**What is expected**
Repeat exactly the lines from the start of the entries below through the line containing "(R113, R175). -/". Omit the rest.

Collected data entries:
/-- A micro-step of a command in progress, its permutation over. -/
theorem microStep_running {s t : State} {c : Running} (hreset : s.resetIn = false) (hseq : s.seq = none)
    (hrunning : s.running = some c) (h : resume c s = .next t) : microStep s = .next t :=
  (stepWith_running begin hreset hseq hrunning).trans h

section Command

variable {s : State} (hreset : s.resetIn = false) (hseq : s.seq = none)
include hreset hseq

/-- The micro-steps of one payload byte come to ABSORB_BYTE: one for the store, and 120 more when the block is full
(R112). -/
theorem microRun_byte (hpos : s.ratePos.toNat < 136) (v : Byte) (rest : List Byte) (n : Nat) :
    microRun ((if s.ratePos.toNat = 135 then 121 else 1) + n) { s with running := some (.update (v :: rest)) } =
      microRun n { absorbByte s v with running := some (.update rest) } := by
  have hstep : microStep { s with running := some (.update (v :: rest)) } = .next (afterByte s v rest) :=
    microStep_running (s := { s with running := some (.update (v :: rest)) }) hreset hseq rfl
      (resume_update_cons (s := { s with running := some (.update (v :: rest)) }) hpos v rest)
  rw [absorbByte_eq hpos]
  by_cases hlast : s.ratePos.toNat = 135
  · have hcount : 121 + n = (120 + n) + 1 := by omega
    have hpermute := microRun_startSeq (s := clearCursor { storeByte s v with running := some (.update rest) }) hreset n
    rw [if_pos hlast, if_pos hlast, hcount, microRun_next hstep, afterByte, if_pos hlast, hpermute, ← hseq]
    rfl
  · rw [if_neg hlast, if_neg hlast, Nat.add_comm, microRun_next hstep, afterByte, if_neg hlast]

/-- The micro-steps of an accepted UPDATE, after the one that took it (R113, R175). -/
theorem microRun_update (hidle : s.running = none) (hpos : s.ratePos.toNat < 136) (data : List Byte) :
    microRun (data.length + 120 * ((s.ratePos.toNat + data.length) / 136) + 1)
        { s with running := some (.update data) } = .next (respond (.status .ok) (absorb data s)) := by
  induction data generalizing s with
  | nil =>
    have hstep := microStep_running (s := { s with running := some (.update []) }) hreset hseq rfl (resume_update_nil _)
    have hcount : 120 * (s.ratePos.toNat / 136) = 0 := by omega
    simp only [List.length_nil, Nat.add_zero, hcount]
    rw [microRun_next hstep, absorb_nil, ← hidle]
    rfl
  | cons v vs ih =>
    have hnext := absorbByte_ratePos hpos v
    have hcount : (v :: vs).length + 120 * ((s.ratePos.toNat + (v :: vs).length) / 136) + 1
        = (if s.ratePos.toNat = 135 then 121 else 1)
          + (vs.length + 120 * (((absorbByte s v).ratePos.toNat + vs.length) / 136) + 1) := by
      rw [hnext, List.length_cons]
      split <;> omega
    rw [hcount, microRun_byte hreset hseq hpos, absorb_cons]
    refine ih ?_ ?_ ?_ (by omega)
    · rw [absorbByte_resetIn, hreset]
    · rw [absorbByte_seq, hseq]
    · rw [absorbByte_running, hidle]

omit hreset in
/-- An idle engine made idle is as it was. -/
theorem setIdle_eq_self (hidle : s.running = none) : { s with seq := none, running := none } = s := by
  rw [← hseq, ← hidle]

/-- The micro-steps of a first FINALIZE, after the one that took and padded (R119). -/
theorem microRun_finalize (hidle : s.running = none) :
    microRun 121 (startSeq { pad s with running := some .finalize }) = .next
      (respond (.digest (digest (setFinalized (permuteState (pad s))))) (setFinalized (permuteState (pad s)))) := by
  have hend := microStep_running (s := { permuteState { pad s with running := some .finalize } with seq := none })
    hreset rfl rfl (resume_finalize _)
  have hdone : { permuteState (pad s) with seq := none, running := none } = permuteState (pad s) :=
    setIdle_eq_self hseq hidle
  have hpermute := microRun_startSeq (s := { pad s with running := some .finalize }) hreset (0 + 1)
  rw [show 121 = 120 + (0 + 1) from rfl, hpermute, microRun_next hend, ← hdone]
  rfl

**Exercise response**
/-- A micro-step of a command in progress, its permutation over. -/
theorem microStep_running {s t : State} {c : Running} (hreset : s.resetIn = false) (hseq : s.seq = none)
    (hrunning : s.running = some c) (h : resume c s = .next t) : microStep s = .next t :=
  (stepWith_running begin hreset hseq hrunning).trans h

section Command

variable {s : State} (hreset : s.resetIn = false) (hseq : s.seq = none)
include hreset hseq

/-- The micro-steps of one payload byte come to ABSORB_BYTE: one for the store, and 120 more when the block is full
(R112). -/
theorem microRun_byte (hpos : s.ratePos.toNat < 136) (v : Byte) (rest : List Byte) (n : Nat) :
    microRun ((if s.ratePos.toNat = 135 then 121 else 1) + n) { s with running := some (.update (v :: rest)) } =
      microRun n { absorbByte s v with running := some (.update rest) } := by
  have hstep : microStep { s with running := some (.update (v :: rest)) } = .next (afterByte s v rest) :=
    microStep_running (s := { s with running := some (.update (v :: rest)) }) hreset hseq rfl
      (resume_update_cons (s := { s with running := some (.update (v :: rest)) }) hpos v rest)
  rw [absorbByte_eq hpos]
  by_cases hlast : s.ratePos.toNat = 135
  · have hcount : 121 + n = (120 + n) + 1 := by omega
    have hpermute := microRun_startSeq (s := clearCursor { storeByte s v with running := some (.update rest) }) hreset n
    rw [if_pos hlast, if_pos hlast, hcount, microRun_next hstep, afterByte, if_pos hlast, hpermute, ← hseq]
    rfl
  · rw [if_neg hlast, if_neg hlast, Nat.add_comm, microRun_next hstep, afterByte, if_neg hlast]

/-- The micro-steps of an accepted UPDATE, after the one that took it (R113, R175). -/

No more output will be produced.